Wandering Jews in Palermo1

Lewis Aron and Karen Starr

Sigmund Freud and Sándor Ferenczi were close friends and fellow travelers, wandering Jews who traveled and vacationed together regularly for many years. In our recent book (Aron and Starr, 2013), we examine the problematic place of binaries in the history of psychoanalysis, focusing in particular on Freud’s “optimally marginal” position at the crossroads of his Jewish racial and German cultural identities. Freud’s friend and colleague, Sándor Ferenczi, shared this divided Jewish Enlightenment identity. Freud and Ferenczi, like most of the early analysts, were part of a tradition of migration, acculturation, and assimilation (Erös, 2004). Both were from Jewish immigrant families who migrated from Eastern to Western Europe, from the shtetl to the large cosmopolitan city. Medicine, particularly private practice, was one of the free professions that allowed upward mobility independent from institutions that would not accept Jews.
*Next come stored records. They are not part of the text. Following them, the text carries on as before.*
/-! ### The end of a command -/

@[simp] theorem State.alertUpdate_cell (s : State) (i : Nat) : s.alertUpdate.cell i = s.cell i := (rfl)
@[simp] theorem State.alertUpdate_view (s : State) (i : Nat) : s.alertUpdate.view i = s.view i := (rfl)
@[simp] theorem State.alertUpdate_chain (s : State) (i : Nat) : s.alertUpdate.chain i = s.chain i := (rfl)
@[simp] theorem State.alertUpdate_dom (s : State) (i : Nat) : s.alertUpdate.dom i = s.dom i := (rfl)
@[simp] theorem State.alertUpdate_lane (s : State) (i : Nat) : s.alertUpdate.lane i = s.lane i := (rfl)
@[simp] theorem State.alertUpdate_dsc (s : State) (i : Nat) : s.alertUpdate.dsc i = s.dsc i := (rfl)
@[simp] theorem State.alertUpdate_hkc (s : State) (i : Nat) : s.alertUpdate.hkc i = s.hkc i := (rfl)
@[simp] theorem State.alertUpdate_tile (s : State) (i : Nat) : s.alertUpdate.tile i = s.tile i := (rfl)
@[simp] theorem State.alertUpdate_acct (s : State) (i : Nat) : s.alertUpdate.acct i = s.acct i := (rfl)
@[simp] theorem State.alertUpdate_diode (s : State) (i : Nat) : s.alertUpdate.diode i = s.diode i := (rfl)
@[simp] theorem State.alertUpdate_tally (s : State) (c t : Nat) : s.alertUpdate.tally c t = s.tally c t := (rfl)

@[simp] theorem State.alertUpdate_otp (s : State) : s.alertUpdate.otp = s.otp := (rfl)
@[simp] theorem State.alertUpdate_start (s : State) : s.alertUpdate.start = s.start := (rfl)
@[simp] theorem State.alertUpdate_clk (s : State) : s.alertUpdate.clk = s.clk := (rfl)
@[simp] theorem State.alertUpdate_win (s : State) : s.alertUpdate.win = s.win := (rfl)
@[simp] theorem State.alertUpdate_cells (s : State) : s.alertUpdate.cells = s.cells := (rfl)
@[simp] theorem State.alertUpdate_views (s : State) : s.alertUpdate.views = s.views := (rfl)
@[simp] theorem State.alertUpdate_chains (s : State) : s.alertUpdate.chains = s.chains := (rfl)
@[simp] theorem State.alertUpdate_creg (s : State) : s.alertUpdate.creg = s.creg := (rfl)
@[simp] theorem State.alertUpdate_eng (s : State) : s.alertUpdate.eng = s.eng := (rfl)
@[simp] theorem State.alertUpdate_doms (s : State) : s.alertUpdate.doms = s.doms := (rfl)
@[simp] theorem State.alertUpdate_lanes (s : State) : s.alertUpdate.lanes = s.lanes := (rfl)
@[simp] theorem State.alertUpdate_sense (s : State) : s.alertUpdate.sense = s.sense := (rfl)
@[simp] theorem State.alertUpdate_dscs (s : State) : s.alertUpdate.dscs = s.dscs := (rfl)
@[simp] theorem State.alertUpdate_hkcs (s : State) : s.alertUpdate.hkcs = s.hkcs := (rfl)
@[simp] theorem State.alertUpdate_tallies (s : State) : s.alertUpdate.tallies = s.tallies := (rfl)
@[simp] theorem State.alertUpdate_ledger (s : State) : s.alertUpdate.ledger = s.ledger := (rfl)
@[simp] theorem State.alertUpdate_tiles (s : State) : s.alertUpdate.tiles = s.tiles := (rfl)
@[simp] theorem State.alertUpdate_accts (s : State) : s.alertUpdate.accts = s.accts := (rfl)
@[simp] theorem State.alertUpdate_limits (s : State) : s.alertUpdate.limits = s.limits := (rfl)
@[simp] theorem State.alertUpdate_pace (s : State) : s.alertUpdate.pace = s.pace := (rfl)
@[simp] theorem State.alertUpdate_therm (s : State) : s.alertUpdate.therm = s.therm := (rfl)
@[simp] theorem State.alertUpdate_diodes (s : State) : s.alertUpdate.diodes = s.diodes := (rfl)
@[simp] theorem State.alertUpdate_stopq (s : State) : s.alertUpdate.stopq = s.stopq := (rfl)
@[simp] theorem State.alertUpdate_flt (s : State) : s.alertUpdate.flt = s.flt := (rfl)
@[simp] theorem State.alertUpdate_warden (s : State) : s.alertUpdate.warden = s.warden := (rfl)
@[simp] theorem State.alertUpdate_policy (s : State) : s.alertUpdate.policy = s.policy := (rfl)
@[simp] theorem State.alertUpdate_rings (s : State) : s.alertUpdate.rings = s.rings := (rfl)
@[simp] theorem State.alertUpdate_avs (s : State) : s.alertUpdate.avs = s.avs := (rfl)
@[simp] theorem State.alertUpdate_tap (s : State) : s.alertUpdate.tap = s.tap := (rfl)
@[simp] theorem State.alertUpdate_pub (s : State) : s.alertUpdate.pub = s.pub := (rfl)
@[simp] theorem State.alertUpdate_freeCtr (s : State) : s.alertUpdate.freeCtr = s.freeCtr := (rfl)
@[simp] theorem State.alertUpdate_pending (s : State) : s.alertUpdate.pending = s.pending := (rfl)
Before and during World War I, the Jews of Austria-Hungary were intensely loyal to the state. In Austria, westernized Jews occupied multiple subject positions, thinking of themselves as German by language and culture or bildung, Austrian by political loyalty, and Jewish by race, ethnicity, or religion. In Hungary, Jews were more fully assimilated, or “Magyarized,” into the Magyar nation. Identifying as Hungarian, they spoke Hungarian and German along with Yiddish (Rozenblit, 2001). The Freud–Ferenczi correspondence is filled with Yiddish idioms, such as Ferenczi’s (1915) describing his own theory that “all libido is based on ‘nachas’” (pleasure) (p. 80). We will explore the personal and professional relationship between Freud and Ferenczi, two Jewish Enlightenment men—friends, colleagues, and analytic couple—who enacted between them dynamics shaped to a great extent by their characteristic reactions to their anti-Semitic and homophobic cultural surround.